Les ministres d’État Guillaume Ngefa Atondoko Andali et Thérèse Kayikwamba Wagner ont convenu de renforcer la coordination entre leurs deux départements, notamment dans le suivi des procédures judiciaires internationales et la coopération judiciaire.
Le renforcement de la collaboration entre les ministères de la Justice et des Affaires étrangères a été au cœur d’une séance de travail tenue lundi 24 août 2026 à Kinshasa entre les ministres d’État Guillaume Ngefa Atondoko Andali et Thérèse Kayikwamba Wagner.
Cette rencontre, à laquelle ont pris part plusieurs collaborateurs des deux membres du Gouvernement, a permis d’harmoniser les stratégies et de coordonner les priorités communes dans plusieurs domaines relevant de leurs compétences respectives.
Les échanges ont notamment porté sur le suivi des contentieux et des procédures judiciaires impliquant la République démocratique du Congo à l’étranger, la coopération judiciaire internationale, ainsi que la protection des biens des missions diplomatiques congolaises.
«Nous avons eu aujourd’hui une réunion très fructueuse sur les échanges au niveau de nos deux ministères », a déclaré Thérèse Kayikwamba Wagner, saluant l’« excellent travail » déjà réalisé conjointement par les deux administrations.
La ministre des Affaires étrangères a également souligné la nécessité de renforcer cette collaboration afin d’en accroître l’efficacité, notamment dans l’accompagnement des démarches relevant du ministère de la Justice.

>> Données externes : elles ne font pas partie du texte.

-- ==== Sys2Proof/Tests/Slice0.lean ====
section
/-! SUPPORT. The model's own tests: well-formedness, decoding of words written out from the encoding, one step of each command with
results from the spec's examples and vectors, and a witness for every statement that has hypotheses. -/
namespace Sys2Proof.Machine.Tests
open Sys2Proof Sys2Proof.Machine

/-! ## Well-formedness: an ill-formed term for each check -/

theorem test_wf_signed_above : (Instr.get 0 (2 ^ 63)).wf = false := by decide
theorem test_wf_signed_below : (Instr.get 0 (-(2 ^ 63) - 1)).wf = false := by decide
theorem test_wf_signed_edges : (Instr.get 0 (2 ^ 63 - 1)).wf = true ∧ (Instr.get 0 (-(2 ^ 63))).wf = true := by decide
theorem test_wf_second_argument : (Instr.enqueue 0 (2 ^ 63)).wf = false := by decide
theorem test_wf_unsigned_above : (Instr.fromUInt64 0 (2 ^ 64)).wf = false := by decide
theorem test_wf_unsigned_below : (Instr.fromUInt64 0 (-1)).wf = false := by decide
theorem test_wf_unsigned_edge : (Instr.fromUInt64 0 (2 ^ 64 - 1)).wf = true := by decide

/-! ## Decoding (R57, R62): every field of the record is filled, rd = 10, rs1 = 5, rs2 = 12, e = 1, b = 1, arg0 = -2,
arg1 = 3, so the header is 0x003C5A00 with the opcode in its low byte; what a command does not use is ignored (R60) -/

theorem test_decode_construct : decode ⟨0x003C5A01#32, 0xFFFFFFFFFFFFFFFE#64, 3#64⟩ = .ok (.construct 10 .BE (-2)) := by decide
theorem test_decode_constructA : decode ⟨0x003C5A02#32, 0xFFFFFFFFFFFFFFFE#64, 3#64⟩ = .ok (.constructA 10 .BE) := by decide
theorem test_decode_copy : decode ⟨0x003C5A03#32, 0xFFFFFFFFFFFFFFFE#64, 3#64⟩ = .ok (.copy 10 5) := by decide
theorem test_decode_get : decode ⟨0x003C5A04#32, 0xFFFFFFFFFFFFFFFE#64, 3#64⟩ = .ok (.get 5 (-2)) := by decide
theorem test_decode_set : decode ⟨0x003C5A05#32, 0xFFFFFFFFFFFFFFFE#64, 3#64⟩ = .ok (.set 10 true (-2)) := by decide
theorem test_decode_add : decode ⟨0x003C5A06#32, 0xFFFFFFFFFFFFFFFE#64, 3#64⟩ = .ok (.add 10 true) := by decide
theorem test_decode_flip : decode ⟨0x003C5A07#32, 0xFFFFFFFFFFFFFFFE#64, 3#64⟩ = .ok (.flip 10 (-2)) := by decide
theorem test_decode_reverse : decode ⟨0x003C5A08#32, 0xFFFFFFFFFFFFFFFE#64, 3#64⟩ = .ok (.reverse 10) := by decide
theorem test_decode_insert : decode ⟨0x003C5A09#32, 0xFFFFFFFFFFFFFFFE#64, 3#64⟩ = .ok (.insert 10 true (-2)) := by decide
theorem test_decode_remove : decode ⟨0x003C5A0A#32, 0xFFFFFFFFFFFFFFFE#64, 3#64⟩ = .ok (.remove 10 (-2)) := by decide
theorem test_decode_append : decode ⟨0x003C5A0B#32, 0xFFFFFFFFFFFFFFFE#64, 3#64⟩ = .ok (.append 10 5) := by decide
theorem test_decode_count : decode ⟨0x003C5A0C#32, 0xFFFFFFFFFFFFFFFE#64, 3#64⟩ = .ok (.count 5) := by decide
theorem test_decode_endian : decode ⟨0x003C5A0D#32, 0xFFFFFFFFFFFFFFFE#64, 3#64⟩ = .ok (.endian 5) := by decide
theorem test_decode_pad : decode ⟨0x003C5A10#32, 0xFFFFFFFFFFFFFFFE#64, 3#64⟩ = .ok (.pad 10 true (-2)) := by decide
theorem test_decode_padToByte : decode ⟨0x003C5A11#32, 0xFFFFFFFFFFFFFFFE#64, 3#64⟩ = .ok (.padToByte 10) := by decide
theorem test_decode_trimStart : decode ⟨0x003C5A12#32, 0xFFFFFFFFFFFFFFFE#64, 3#64⟩ = .ok (.trimStart 10 true) := by decide
theorem test_decode_trimEnd : decode ⟨0x003C5A13#32, 0xFFFFFFFFFFFFFFFE#64, 3#64⟩ = .ok (.trimEnd 10 true) := by decide
theorem test_decode_trimEndian : decode ⟨0x003C5A14#32, 0xFFFFFFFFFFFFFFFE#64, 3#64⟩ = .ok (.trimEndian 10 true) := by decide
theorem test_decode_toByteArray : decode ⟨0x003C5A20#32, 0xFFFFFFFFFFFFFFFE#64, 3#64⟩ = .ok (.toByteArray 5 (-2) 3) := by decide
theorem test_decode_toByte : decode ⟨0x003C5A21#32, 0xFFFFFFFFFFFFFFFE#64, 3#64⟩ = .ok (.toByte 5 (-2)) := by decide
theorem test_decode_toSByte : decode ⟨0x003C5A22#32, 0xFFFFFFFFFFFFFFFE#64, 3#64⟩ = .ok (.toSByte 5 (-2)) := by decide
theorem test_decode_toInt16 : decode ⟨0x003C5A23#32, 0xFFFFFFFFFFFFFFFE#64, 3#64⟩ = .ok (.toInt16 5 (-2)) := by decide
theorem test_decode_toUInt16 : decode ⟨0x003C5A24#32, 0xFFFFFFFFFFFFFFFE#64, 3#64⟩ = .ok (.toUInt16 5 (-2)) := by decide
theorem test_decode_toInt32 : decode ⟨0x003C5A25#32, 0xFFFFFFFFFFFFFFFE#64, 3#64⟩ = .ok (.toInt32 5 (-2)) := by decide
theorem test_decode_toUInt32 : decode ⟨0x003C5A26#32, 0xFFFFFFFFFFFFFFFE#64, 3#64⟩ = .ok (.toUInt32 5 (-2)) := by decide
theorem test_decode_toInt64 : decode ⟨0x003C5A27#32, 0xFFFFFFFFFFFFFFFE#64, 3#64⟩ = .ok (.toInt64 5 (-2)) := by decide
theorem test_decode_toUInt64 : decode ⟨0x003C5A28#32, 0xFFFFFFFFFFFFFFFE#64, 3#64⟩ = .ok (.toUInt64 5 (-2)) := by decide
theorem test_decode_fromByteArray : decode ⟨0x003C5A30#32, 0xFFFFFFFFFFFFFFFE#64, 3#64⟩ = .ok (.fromByteArray 10) := by decide
theorem test_decode_fromByte : decode ⟨0x003C5A31#32, 0xFFFFFFFFFFFFFFFE#64, 3#64⟩ = .ok (.fromByte 10 (-2)) := by decide
theorem test_decode_fromSByte : decode ⟨0x003C5A32#32, 0xFFFFFFFFFFFFFFFE#64, 3#64⟩ = .ok (.fromSByte 10 (-2)) := by decide
theorem test_decode_fromInt16 : decode ⟨0x003C5A33#32, 0xFFFFFFFFFFFFFFFE#64, 3#64⟩ = .ok (.fromInt16 10 (-2)) := by decide
theorem test_decode_fromUInt16 : decode ⟨0x003C5A34#32, 0xFFFFFFFFFFFFFFFE#64, 3#64⟩ = .ok (.fromUInt16 10 (-2)) := by decide
theorem test_decode_fromInt32 : decode ⟨0x003C5A35#32, 0xFFFFFFFFFFFFFFFE#64, 3#64⟩ = .ok (.fromInt32 10 (-2)) := by decide
theorem test_decode_fromUInt32 : decode ⟨0x003C5A36#32, 0xFFFFFFFFFFFFFFFE#64, 3#64⟩ = .ok (.fromUInt32 10 (-2)) := by decide
theorem test_decode_fromInt64 : decode ⟨0x003C5A37#32, 0xFFFFFFFFFFFFFFFE#64, 3#64⟩ = .ok (.fromInt64 10 (-2)) := by decide
theorem test_decode_fromUInt64 : decode ⟨0x003C5A38#32, 0xFFFFFFFFFFFFFFFE#64, 3#64⟩ = .ok (.fromUInt64 10 18446744073709551614) := by decide
theorem test_decode_and : decode ⟨0x003C5A40#32, 0xFFFFFFFFFFFFFFFE#64, 3#64⟩ = .ok (.and 10 5 12) := by decide
theorem test_decode_or : decode ⟨0x003C5A41#32, 0xFFFFFFFFFFFFFFFE#64, 3#64⟩ = .ok (.or 10 5 12) := by decide
theorem test_decode_xor : decode ⟨0x003C5A42#32, 0xFFFFFFFFFFFFFFFE#64, 3#64⟩ = .ok (.xor 10 5 12) := by decide
theorem test_decode_not : decode ⟨0x003C5A43#32, 0xFFFFFFFFFFFFFFFE#64, 3#64⟩ = .ok (.not 10 5) := by decide
theorem test_decode_rol : decode ⟨0x003C5A44#32, 0xFFFFFFFFFFFFFFFE#64, 3#64⟩ = .ok (.rol 10 5 (-2)) := by decide
theorem test_decode_ror : decode ⟨0x003C5A45#32, 0xFFFFFFFFFFFFFFFE#64, 3#64⟩ = .ok (.ror 10 5 (-2)) := by decide
theorem test_decode_inc : decode ⟨0x003C5A46#32, 0xFFFFFFFFFFFFFFFE#64, 3#64⟩ = .ok (.inc 10 5) := by decide
theorem test_decode_dec : decode ⟨0x003C5A47#32, 0xFFFFFFFFFFFFFFFE#64, 3#64⟩ = .ok (.dec 10 5) := by decide
theorem test_decode_enqueue : decode ⟨0x003C5A50#32, 0xFFFFFFFFFFFFFFFE#64, 3#64⟩ = .ok (.enqueue (-2) 3) := by decide
theorem test_decode_dequeue : decode ⟨0x003C5A51#32, 0xFFFFFFFFFFFFFFFE#64, 3#64⟩ = .ok .dequeue := by decide
theorem test_decode_qcount : decode ⟨0x003C5A52#32, 0xFFFFFFFFFFFFFFFE#64, 3#64⟩ = .ok .qcount := by decide
theorem test_decode_qclear : decode ⟨0x003C5A53#32, 0xFFFFFFFFFFFFFFFE#64, 3#64⟩ = .ok .qclear := by decide
theorem test_decode_compress : decode ⟨0x003C5A60#32, 0xFFFFFFFFFFFFFFFE#64, 3#64⟩ = .ok .compress := by decide
theorem test_decode_decompress : decode ⟨0x003C5A61#32, 0xFFFFFFFFFFFFFFFE#64, 3#64⟩ = .ok .decompress := by decide
theorem test_decode_ibclr : decode ⟨0x003C5A70#32, 0xFFFFFFFFFFFFFFFE#64, 3#64⟩ = .ok .ibclr := by decide
theorem test_decode_ibpush : decode ⟨0x003C5A71#32, 0xFFFFFFFFFFFFFFFE#64, 3#64⟩ = .ok (.ibpush (-2)) := by decide
theorem test_decode_obrd : decode ⟨0x003C5A72#32, 0xFFFFFFFFFFFFFFFE#64, 3#64⟩ = .ok (.obrd (-2)) := by decide
theorem test_decode_olenr : decode ⟨0x003C5A73#32, 0xFFFFFFFFFFFFFFFE#64, 3#64⟩ = .ok .olenr := by decide
theorem test_decode_obtoib : decode ⟨0x003C5A74#32, 0xFFFFFFFFFFFFFFFE#64, 3#64⟩ = .ok .obtoib := by decide
theorem test_decode_rderr : decode ⟨0x003C5A75#32, 0xFFFFFFFFFFFFFFFE#64, 3#64⟩ = .ok .rderr := by decide
theorem test_decode_clrerr : decode ⟨0x003C5A76#32, 0xFFFFFFFFFFFFFFFE#64, 3#64⟩ = .ok .clrerr := by decide

theorem test_decode_low_fields : decode ⟨0x00000002#32, 0#64, 0#64⟩ = .ok (.constructA 0 .LE) := by decide
theorem test_decode_zero_bit : decode ⟨0x00100F06#32, 0#64, 0#64⟩ = .ok (.add 15 false) := by decide
/-- R63: an all-zero header, an all-one header, the hole 0x0E, and a reserved bit. -/
theorem test_decode_rejects :
    decode ⟨0x00000000#32, 0#64, 0#64⟩ = .error .unknownOpcode ∧
    decode ⟨0xFFFFFFFF#32, 0#64, 0#64⟩ = .error .reservedBits ∧
    decode ⟨0x0000000E#32, 0#64, 0#64⟩ = .error .unknownOpcode ∧
    decode ⟨0x00400001#32, 0#64, 0#64⟩ = .error .reservedBits := by decide
theorem test_encode_rol : encode (.rol 1 2 (-3)) = ⟨0x00002144#32, 0xFFFFFFFFFFFFFFFD#64, 0#64⟩ := by decide
theorem test_encode_construct : encode (.construct 1 .BE 8) = ⟨0x00100101#32, 8#64, 0#64⟩ := by decide
theorem test_decodeTableWord : decodeTableWord 32 0x00003F41 = some (.or 15 3 0) := by decide

/-! ## States for the tests -/

/-- A bit list written with 0 and 1. -/
def bs (s : List Nat) : List Bool := s.map (· == 1)

/-- The state a command leaves, if it leaves one. -/
def nextOf : Out → Option State
  | .next s => some s
  | .fault _ => none
  | .refused _ => none

/-- The response a command leaves. -/
def respOf (o : Out) : Option Response := (nextOf o).bind State.resp

/-- A register after a command. -/
def regOf (o : Out) (r : Reg) : Option BitSeq := (nextOf o).bind (State.reg · r)

/-- A response OK with r0. -/
def ok (r0 : Word64) : Option Response := some ⟨0#8, r0, 0#64⟩

/-- A fault's response. -/
def bad (code : BitVec 8) : Option Response := some ⟨code, 0#64, 0#64⟩

/-- The register Y of `42_bitseq_convert.md`. -/
def y : List Bool := bs [1,1,0,0,1,0,1,0,1,1,1,1,0,0,0,0,0,0,0,0,1,1,1,1]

Une meilleure coordination des dossiers internationaux
Dans le cadre de leurs responsabilités respectives, les Affaires étrangères sont notamment appelées à accompagner certaines démarches judiciaires de la RDC sur le plan international, y compris celles liées aux candidatures congolaises à des fonctions de juges au sein d’instances internationales.
De son côté, le ministère de la Justice apporte son expertise juridique sur plusieurs questions concernant les missions diplomatiques établies en RDC, notamment en matière de protection de leurs biens.
Pour Guillaume Ngefa Atondoko Andali, cette complémentarité revêt une importance stratégique dans la défense des intérêts de la RDC, particulièrement dans le suivi des procédures engagées devant les juridictions internationales.
«Aujourd’hui, nous avons des requêtes devant les instances internationales, notamment à La Haye », a-t-il indiqué, soulignant le rôle des représentations diplomatiques congolaises dans le suivi et la gestion de ces dossiers.
Protection des biens diplomatiques
En sa qualité de conseiller juridique du Gouvernement, le ministère de la Justice intervient également dans les questions relatives aux biens des missions diplomatiques et des organisations internationales.
Guillaume Ngefa a insisté sur la nécessité de garantir la protection de ces biens conformément aux dispositions de la Convention de Vienne, notamment face aux situations de spoliation.
Cette question constitue l’un des domaines nécessitant une coordination permanente entre les services diplomatiques et les structures judiciaires congolaises.
La coopération judiciaire internationale au centre des échanges
La coopération judiciaire internationale a également occupé une place importante dans les discussions. Les deux ministères entendent renforcer leur complémentarité dans la négociation et la mise en œuvre des accords de coopération judiciaire, mais aussi dans le traitement des commissions rogatoires et autres demandes d’entraide judiciaire.
«Toutes les requêtes des commissions rogatoires passent d’abord par le ministère des Affaires étrangères », a rappelé le ministre d’État Guillaume Ngefa, soulignant l’importance d’une coordination efficace pour permettre à la RDC de respecter ses engagements internationaux et de défendre ses intérêts.
À l’issue de la séance de travail, les deux parties ont convenu de renforcer les échanges entre leurs cabinets ainsi qu’entre leurs services techniques. Des concertations périodiques devraient également être maintenues afin d’assurer un meilleur suivi des dossiers d’intérêt commun.
«Il est important que les deux ministères, au niveau de leurs directeurs de cabinet et au niveau technique, puissent travailler ensemble », a conclu Guillaume Ngefa.
Cette démarche traduit la volonté du Gouvernement congolais de renforcer la cohérence de son action extérieure et l’efficacité de la défense des intérêts de la République démocratique du Congo sur la scène internationale.